|Ursa and General Zod blow the hell out of Grand Central|
Richard Donner, who directed the first Superman, did a lot of work on the sequel -- the two were filmed concurrently, actually -- before being fired. Some of his work was redone by the director of record, Richard Lester. This cut assembles the version as it might have looked in theaters if Donner had not been dismissed.
At the end of Superman, the Man of Steel (Christopher Reeve) stops Lex Luthor's missile from wiping out California, but he doesn't realize that the explosion of this same missile in outer space has freed three notorious and vicious Kryptonian villains from their prison, the Phantom Zone. Hulking Non (Jack O'Halloran), bitchy Ursa (Sarah Douglas), and imperious General Zod (Terence Stamp) make their way to earth where they find they have developed the same powers as Superman. Before long they have invaded the White House where the not-so-good general forces the president (E. G. Marshall) to his knees. "Oh, God," says the president. "Zod," corrects the general.
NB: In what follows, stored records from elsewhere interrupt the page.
-- ==== Sys2Proof/Machine/Display.lean ====
section
/-! DEFINITION. Display instructions (43_display.md, R160 to R163). The framebuffer is one flat ring of 2048
cells (R162). -/
namespace Sys2Proof.Machine

/-- `FbIndex(a, b, r, c) = ((a + c) + (b + r) * 64) mod 2048`, on unbounded numbers (R162). -/
def fbIndex (a b : Byte) (r c : Nat) : FbCell :=
  ⟨((a.toNat + c) + (b.toNat + r) * 64) % 2048, Nat.mod_lt _ (by decide)⟩

/-- Bit column `c` of a sprite byte, column 0 the most significant (R161, D30). -/
def spriteBit (b : Byte) (c : Nat) : Bool := b.getMsbD c

/-- What a draw in progress has made of the framebuffer and of the collision flag. -/
structure Blit where
  fb : BitVec 2048
  hit : Bool
  deriving DecidableEq, Repr

/-- A set sprite bit reaching cell `p`: the flag records whether the cell held 1, then the cell is flipped
(R161). -/
def flipCell (p : FbCell) (d : Blit) : Blit :=
  ⟨fbFlip d.fb p, d.hit || fbCell d.fb p⟩

/-- One sprite bit: a bit that is 0 touches nothing (R161). -/
def drawBit (a b : Byte) (r : Nat) (byte : Byte) (c : Nat) (d : Blit) : Blit :=
  if spriteBit byte c then flipCell (fbIndex a b r c) d else d

/-- The bit columns in the order R161 visits them. -/
def columns : List Nat := [0, 1, 2, 3, 4, 5, 6, 7]

/-- Row `r` of the sprite: its eight bits, most significant first (R161). -/
def drawRow (a b : Byte) (r : Nat) (byte : Byte) (d : Blit) : Blit :=
  columns.foldl (fun d c => drawBit a b r byte c d) d

/-- The rows `r`, `r + 1`, … of the sprite, in ascending order (R161). -/
def drawRows (a b : Byte) (r : Nat) : List Byte → Blit → Blit
  | [], d => d
  | byte :: rest, d => drawRows a b (r + 1) rest (drawRow a b r byte d)

/-- CLS (R160). -/
def execCls (s : State) : Result := .next ((s.setFb 0).setDrawPending true).advance

/-- DRW Vx,Vy,N (R161): the coordinates are sampled before VF is reset (R13); VF ends as the collision
flag, also when N = 0; `draw_pending` is set whether or not a pixel changed. -/
def execDrwVxVyN (x y : Reg) (n : Nibble) (s : State) : Result :=
  let a := s.getV x
  let b := s.getV y
  match s.readRange? s.base n.toNat with
  | some sprite =>
    let d := drawRows a b 0 sprite ⟨s.fb, false⟩
    .next (((s.setV vf (flagByte d.hit)).setFb d.fb).setDrawPending true).advance
  | none => faultIn .memoryOutOfRange (.drwVxVyN x y n) s

end Sys2Proof.Machine
end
Where is the man of steel? Lois Lane (Margot Kidder) has finally figured out his secret identity and the two make love in his Arctic Fortress of Solitude. Then Superman decides to quit being the Man of Steel, always off saving the world, so that he can spend his life with Lois; he uses Kryptonian technology to do this. (This begs the question: since it was Superman that Lois fell in love with and not Clark Kent, would she really want him just as an ordinary human?) Too late, he discovers what has happened in Washington D.C., and makes his way back to his fortress as an ordinary man ... what a guy -- he doesn't even wear gloves! Conveniently, he is able to get his powers back.
The centerpiece of the film in any version is the battle between the revivified Superman and the three villains in New York City (rechristened "Metropolis," of course). Beautifully shot, edited, and choreographed, this sequence remains one of the best superhuman battle scenes in any comic book movie. (Today's super-hero films often present very sloppy and poorly articulated battle sequences.) A special highlight is when the bad guys use their super breath to literally blow dozens of pedestrians -- who are after their blood after they seem to have killed the Man of Steel -- down the streets near Grand Central Station. Buses are thrown, towers are toppled, Zod and his colleagues bounce Superman around and vice versa, and the special effects throughout are still outstanding.
This version (and probably the theatrical version as well) of Superman II has its problems, mostly having to do with Gene Hackman and his cohorts, played by Ned Beatty and Valerie Perrine. The movie is "adult" enough to show Lois and Superman in bed (although this is by no means a sex scene), so why does it have such stupid humor as Perrine flushing a toilet in the Fortress of Solitude? These campy characters never fit comfortably into this or even the original movie anyway. Hackman gives a perfectly good comic portrayal, but his presence is not required. The sequences with him are tedious, and there is dialogue in the film that betrays a dated seventies sensibility. Continued from the first film, the whole business with Superman's dead father, Jor-El (Marlon Brando) somehow counseling his son, raises more questions than it answers. Anti-climactic and twenty minutes too long (even it it's shorter than the theatrical version), Superman II is nevertheless a very worthwhile comic book flick. Reeve and Kidder are fine but the picture is nearly stolen by Terence Stamp, who makes a rather sexy and very sinister General Zod -- it's a terrific performance. And he is nearly matched by Sarah Douglas as the strutting, sexy, and highly anti-social Ursa. John Williams contributes his usual effective scoring, and Geoffrey Unsworth's cinematography is first-rate. As in the first film, Superman reverses time again, so that Lois no longer knows his secret identity (this was done differently in the theatrical version, I believe), but that insures that events that no longer could have happened are referred to afterward -- confusing, as usual. Followed by Superman III.
Verdict: Worth it for the Times Square battle if nothing else. ***.